With no hike in diesel prices this month, oil companies could find themselves on a sticky wicket, going forward.

From the Government’s point of view, there is no need to go in for the mandatory 50 paise increase in diesel prices since retail losses on the fuel have been falling and are now under ₹6 a litre. While the matter has been referred to the Election Commission for approval, it is clear that vote bank politics is at work. This was what prompted the Government recently to increase the cap on subsidised cooking gas cylinders from nine to 12 annually.

In the case of diesel, the Government had decided to go in for marginal price hikes each month, which would eventually wipe out the subsidy. This was seen as a pragmatic option to soften the blow on the end-user and, in the process, pave the way for market-determined pricing.

The monthly hikes of 50 paise were doing the trick in phasing out diesel subsidies without too much of a fuss.

Projected losses It was the best piece of news to the oil marketing trio of Indian Oil (IOC), Bharat Petroleum (BPCL) and Hindustan Petroleum (HPCL), which were, otherwise, losing over ₹10 a litre till a year ago.

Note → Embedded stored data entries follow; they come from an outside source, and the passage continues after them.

/-! Ill-formed commands: one operand of each is outside what the spec gives it. -/

theorem test_illFormed_1 : (([
    .frameBoundary { reads0 with die3 := [] }, .chaffSlot 256 (List.replicate 10 0), .chaffSlot 0 (List.replicate 9 0),
    .chaffSlotOverrun 256, .breakerStateConfirmed 48, .lrRelease 4, .breakerDiscrepancy 56, .streamSilent 256,
    .driveSilenceDetection 32, .sharedValueDigestMismatch 4, .panicleRetainWrite (2 ^ 64), .genericWrite (.can 4) 0 0 [],
    .genericWrite .panicle 65536 0 [], .genericWrite .panicle 0 256 [], .resultSampleRead (.can 4) 0,
    .resultSampleRead .panicle 65536, .resultLatchTimeout (.can 4) 0, .resultLatchTimeout .panicle (2 ^ 64),
    .storeParameters (.can 4) 0 [], .storeParameters .panicle 256 [], .restoreDefaults (.can 4) 0 [],
    .restoreDefaults .panicle 256 [], .configurationSetLoad (.can 4) [], .sampleLengthWrite (.can 4) []] : List Instr).all fun c => !c.wf) = true := by decide +kernel
theorem test_illFormed_2 : (([
    .modeCommandStandby (.can 4) 0, .modeCommandStandby .panicle (2 ^ 29), .modeCommandLever (.can 4) 0,
    .modeCommandLever .panicle (2 ^ 29), .modeCommandJoystick (.can 4) 0, .modeCommandJoystick .panicle (2 ^ 29),
    .modeCommandAutoHeading (.can 4) 0, .modeCommandAutoHeading .panicle (2 ^ 29), .modeCommandAutoPosition (.can 4) 0,
    .modeCommandAutoPosition .panicle (2 ^ 29), .modeCommandTrack (.can 4) 0, .modeCommandTrack .panicle (2 ^ 29),
    .modeCommandMaintenance (.can 4) 0, .modeCommandMaintenance .panicle (2 ^ 29), .modeCommandDormancy (.can 4) 0,
    .modeCommandDormancy .panicle (2 ^ 29), .actionCapturePosition (.can 4) 0, .actionCapturePosition .panicle (2 ^ 24),
    .actionCaptureHeading (.can 4) 0, .actionCaptureHeading .panicle (2 ^ 24), .actionHoldRamps (.can 4) 0,
    .actionHoldRamps .panicle (2 ^ 24), .actionReleaseRamps (.can 4) 0, .actionReleaseRamps .panicle (2 ^ 24)] : List Instr).all fun c => !c.wf) = true := by decide +kernel
theorem test_illFormed_3 : (([
    .streamDescriptorWrite (.can 4) 0 0 [], .streamDescriptorWrite .panicle 256 0 [], .streamDescriptorWrite .panicle 0 256 [],
    .clockSlotReset (.can 4) 0 [], .clockSlotReset .panicle 64 [], .groupMembershipWrite (.can 4) 0 [],
    .groupMembershipWrite .panicle 256 [], .referenceSelection (.can 4) 0 [], .referenceSelection .panicle 256 [],
    .chaffCoefficientSet (.can 4) [], .chaffStickyRead (.can 4) true 0, .chaffStickyRead .panicle true 256,
    .observerReset (.can 4) [], .gainSetSelection (.can 4) [], .culmCoefficientSet (.can 4) [], .culmStickyRead (.can 4) 0,
    .culmStickyRead .panicle 256, .thrusterDescriptorWrite (.can 4) 0 0 [], .thrusterDescriptorWrite .panicle 65536 0 [],
    .thrusterDescriptorWrite .panicle 0 256 [], .caseDescriptorWrite (.can 4) 0 0 [], .caseDescriptorWrite .panicle 128 0 [],
    .caseDescriptorWrite .panicle 0 256 [], .clearMismatchRemovals (.can 4) []] : List Instr).all fun c => !c.wf) = true := by decide +kernel
theorem test_illFormed_4 : (([
    .stubbleSet (.can 4) [], .returnRequest (.can 4) [], .stubbleStickyRead (.can 4) 0, .stubbleStickyRead .panicle 256,
    .plantDescriptorWrite (.can 4) 0 0 [], .plantDescriptorWrite .panicle 65536 0 [], .plantDescriptorWrite .panicle 0 256 [],
    .frontEndScriptWrite (.can 4) [], .spoofingClear (.can 4) [], .snapshotCaptureCommand (.can 4) [],
    .archiveSelected (.can 4) [], .keepSelected (.can 4) [], .navigationRecordsRead (.can 4), .acceptJump (.can 4) [],
    .queueOverflowRead (.can 4) 0, .queueOverflowRead .panicle 256, .channelDescriptorWrite (.can 4) 0 0 [],
    .channelDescriptorWrite .panicle 32 0 [], .channelDescriptorWrite .panicle 0 256 [], .comparePositionWrite (.can 4) 0 0 [],
    .comparePositionWrite .panicle 32 0 [], .comparePositionWrite .panicle 0 256 [], .feedbackStickyRead (.can 4) 0,
    .feedbackStickyRead .panicle 256] : List Instr).all fun c => !c.wf) = true := by decide +kernel
theorem test_illFormed_5 : (([
    .compareStatusRead (.can 4) 0, .compareStatusRead .panicle 256, .serialTransmit (.can 4) 0 [], .serialTransmit .panicle 16 [],
    .imuDescriptorWrite (.can 4) 0 0 [], .imuDescriptorWrite .panicle 2 0 [], .imuDescriptorWrite .panicle 0 256 [],
    .programImageLoad (.can 4) [], .panicleRestartWarm (.can 4), .panicleRestartCold (.can 4), .panicleRunWrite (.can 4) [],
    .scanLengthWrite (.can 4) [], .forceListWrite (.can 4) [], .arithmeticStickyRead (.can 4), .handLeadToUnit (.can 4) [],
    .gateControlListWrite (.can 4) [], .nodeTableWrite (.can 4) [], .processMapWrite (.can 4) true [],
    .canTimingWrite (.can 4) 0 0 [], .canTimingWrite .panicle 4 0 [], .canTimingWrite .panicle 0 256 [],
    .filterListWrite (.can 4) 0 [], .filterListWrite .panicle 4 [], .canRestart (.can 4) 0 []] : List Instr).all fun c => !c.wf) = true := by decide +kernel
theorem test_illFormed_6 : (([
    .canRestart .panicle 4 [], .granaryRead (.can 4), .clearingToken (.can 4) [], .ownerCaEnrolment (.can 4) [],
    .revocationListLoad (.can 4) [], .firmwareSlotWrite (.can 4) 0 [], .firmwareSlotWrite .panicle 2 [],
    .antiRollbackCommit (.can 4) [], .tamperClear (.can 4) [], .restartWarmCommand (.can 4), .restartColdCommand (.can 4),
    .serialCharacterError 16, .sentenceReceived 16 0 [], .sentenceReceived 0 (2 ^ 64) [], .rawFrameReceived 16 0 [],
    .rawFrameReceived 0 (2 ^ 64) [], .serialTransmitComplete 16, .intakeDatagram 64 0 0 [], .intakeDatagram 0 4 0 [],
    .intakeDatagram 0 0 (2 ^ 64) [], .imuDrdy 2 0, .imuDrdy 0 (2 ^ 64), .imuReadComplete 2 [], .imuPortFault 2] : List Instr).all fun c => !c.wf) = true := by decide +kernel
theorem test_illFormed_7 : (([
    .dioLevelChange 24 0 true, .dioLevelChange 0 (2 ^ 64) true, .comparePulseEnd 24, .safeOvercurrent 8,
    .safeOvercurrentRetry 8 true, .lrOvercurrent 4, .quadratureEdge 32 0 true true true,
    .quadratureEdge 0 (2 ^ 64) true true true, .channelFaultClear 32, .homeEvent 32, .trackingObserverUpdate 32,
    .ssiReadStart 32 0, .ssiReadStart 0 (2 ^ 64), .ssiReadComplete 32 true 0, .ssiClockTaken 32, .ssiClockYielded 32,
    .magneticInputChange 16 0 true, .magneticInputChange 0 (2 ^ 64) true, .gnssPortFault 8 0 true 0 0,
    .gnssPortFault 0 (2 ^ 64) true 0 0, .gnssPortFaultClear 8 0, .gnssPortFaultClear 0 (2 ^ 64), .frontEndEnable 2,
    .frontEndScriptRun (2 ^ 64) []] : List Instr).all fun c => !c.wf) = true := by decide +kernel
theorem test_illFormed_8 : (([
    .frontEndAttention (2 ^ 64) [], .frontEndScriptRetry (2 ^ 64) [], .acquisitionSearch 8 0 0 0 0 0 0 0,
    .acquisitionSearch 0 0 0 0 0 (2 ^ 64) 0 0, .acquisitionLockTimeout 8 0 0 0 0, .acquisitionLockTimeout 0 0 0 0 (2 ^ 64),
    .channelFade 0 (2 ^ 64) 0, .coastExpiry 0 (2 ^ 64), .jamming 2 0, .jamming 0 (2 ^ 64), .jammingEnded 2 0,
    .jammingEnded 0 (2 ^ 64), .timeOffer (2 ^ 64), .lossAidedSearch (2 ^ 64), .dormancyGnssCheck (2 ^ 64) none,
    .timeMeasurement 8 0, .timeMeasurement 0 (2 ^ 64), .timeStep (2 ^ 64), .sourceLost 8 0, .sourceLost 0 (2 ^ 64),
    .holdoverLimit (2 ^ 64), .ppsInEdge 0 (2 ^ 64), .ppsOutPulse 0 (2 ^ 64), .leapSecondChange (2 ^ 64)] : List Instr).all fun c => !c.wf) = true := by decide +kernel
theorem test_illFormed_9 : (([
    .ptpSync 256 0 0 0 0 0 none, .ptpSync 0 0 (2 ^ 64) 0 0 0 none, .ptpAnnounce 256 0 0 (ds 0 0),
    .ptpAnnounce 0 0 (2 ^ 64) (ds 0 0), .announceReceiptTimeout (2 ^ 64), .halurTimeMeasurement (2 ^ 64), .canReferenceMessage 4,
    .halurFastFrame { head0 with sender := 4 } beat0 none, .halurFullFrame { head0 with sender := 4 } none ⟨[], [], false⟩,
    .halurFullFrame head0 (some { fullLead0 with mode := { lead.mode with mode := 8 } }) ⟨[], [], false⟩,
    .claim { head0 with sender := 4 } 0 0, .claim head0 65536 0, .claim head0 0 256, .yield { head0 with sender := 4 } 0,
    .yield head0 256, .stopNotice { head0 with sender := 4 } 0, .stopNotice head0 65536,
    .joinRequest { head0 with sender := 4 } 0 0, .joinRequest head0 256 0, .joinRequest head0 0 65536,
    .bulkFrame { head0 with sender := 4 } 0 0 0 [], .bulkFrame head0 (2 ^ 24) 0 0 [], .bulkFrame head0 0 16777217 0 [],
    .bulkAcknowledgement { head0 with sender := 4 } 0 []] : List Instr).all fun c => !c.wf) = true := by decide +kernel
theorem test_illFormed_10 : (([
    .bulkAcknowledgement head0 (2 ^ 24) [], .panicleRequest { head0 with sender := 4 }, .halurPortChange 2 true,
    .phyLinkChange 4 true 0 true, .kppFrame 4 0 none 0 [], .kppFrame 0 (2 ^ 48) none 0 [], .kppFrame 0 0 none (2 ^ 64) [],
    .publishedRecordSend 8, .networkLost 2, .networkRestored 2, .nodeLost 4096, .kdpConnection 0 (2 ^ 64) 0 0 [] true,
    .kdpConnection 0 0 0 2 [] true, .kdpIdleTimeout 0 (2 ^ 64), .kdpRead 0 (2 ^ 64) 0 [], .kdpRead 0 0 (2 ^ 32) [],
    .kdpWrite 0 (2 ^ 64) 0 [], .kdpWrite 0 0 (2 ^ 32) [], .kdpWholeRecordRead 0 (2 ^ 64) 0 [],
    .kdpWholeRecordRead 0 0 (2 ^ 32) [], .kdpKeepalive 0 (2 ^ 64) 0 0 [], .kdpKeepalive 0 0 (2 ^ 32) 0 [],
    .canFrameReceived 4 0 true [] 0 true, .canFrameReceived 0 (2 ^ 32) true [] 0 true] : List Instr).all fun c => !c.wf) = true := by decide +kernel
theorem test_illFormed_11 : (([
    .canFrameReceived 0 0 false (List.replicate 9 0) 0 true, .canFrameReceived 0 0 true [] (2 ^ 64) true, .canTransmitDone 4 0 0,
    .canTransmitDone 0 3 0, .canTransmitDone 0 0 (2 ^ 64), .canErrorStateChange 4 0 0, .busOffRecoveryStart 4, .busOffRecovered 4,
    .controllerAlone 4, .bitRateCandidate 4, .sdoInitiate 4 0, .sdoInitiate 0 (2 ^ 64), .sdoSegment 4 0, .sdoSegment 0 (2 ^ 64),
    .sdoBlockSegment 4 0, .sdoBlockSegment 0 (2 ^ 64), .sdoTransferTimeout 4 0, .sdoTransferTimeout 0 (2 ^ 64),
    .rpdoReceived 4 0 true [] 0, .rpdoReceived 0 (2 ^ 32) true [] 0, .rpdoReceived 0 0 false (List.replicate 9 0) 0,
    .rpdoReceived 0 0 true [] (2 ^ 64), .tpdoEventTimer 512 0, .tpdoEventTimer 0 (2 ^ 64)] : List Instr).all fun c => !c.wf) = true := by decide +kernel
theorem test_illFormed_12 : (([
    .producerHeartbeat (2 ^ 64), .consumerHeartbeatLoss 4 0, .consumerHeartbeatLoss 0 128, .nmtCommand 4 0 0, .nmtCommand 0 256 0,
    .nmtCommand 0 0 128, .caseSensorRestore 4, .monitorWindowEnd 64, .wakeSource 3, .vinApplied (2 ^ 64),
    .startUpStage { t := 0, boot := 8 }, .bootWatchdog (2 ^ 64), .selfTestHaltRetry (2 ^ 64), .supervisorReset 0 (2 ^ 64),
    .automaticRestart (2 ^ 64) true, .strapCheck 8 0, .strapCheck 0 4, .resetNRelease (2 ^ 64), .romRetry (2 ^ 64),
    .kdpConnectionClosed 0 (2 ^ 64)] : List Instr).all fun c => !c.wf) = true := by decide +kernel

Since then, this difference has come down considerably, but still translates into losses of around ₹50,000 crore annually. This, in turn, accounts for nearly 60 per cent of the projected fuel losses that could be incurred by the oil companies this fiscal with the balance taken up by cooking gas and kerosene.

It now remains to be seen what the EC has to say about keeping diesel price hikes on hold. Things may look comfortable now but once global crude prices start to harden, losses on diesel could grow to even ₹8 a litre.

Oil companies are naturally alarmed at the prospect of this happening just when it looked as if a pricing roadmap was finally in place for diesel.

That the fuel it is used in a host of industries also makes it doubly difficult to cope with the subsidy burden. This is what eventually leads to diesel taking up the lion’s share of fuel losses.

Policy continuity At this stage, the top managements in these oil companies can only keep their fingers crossed and hope that the new Government will continue the process of diesel price deregulation.

“If they decide to slam the brakes on further hikes, it is back to square one for us,” a top company official said. With IOC, BPCL and HPCL earmarking over ₹150,000 crore on key investments over the next three years, the last thing they need is to carry an added burden of diesel losses. It would hardly help their cause.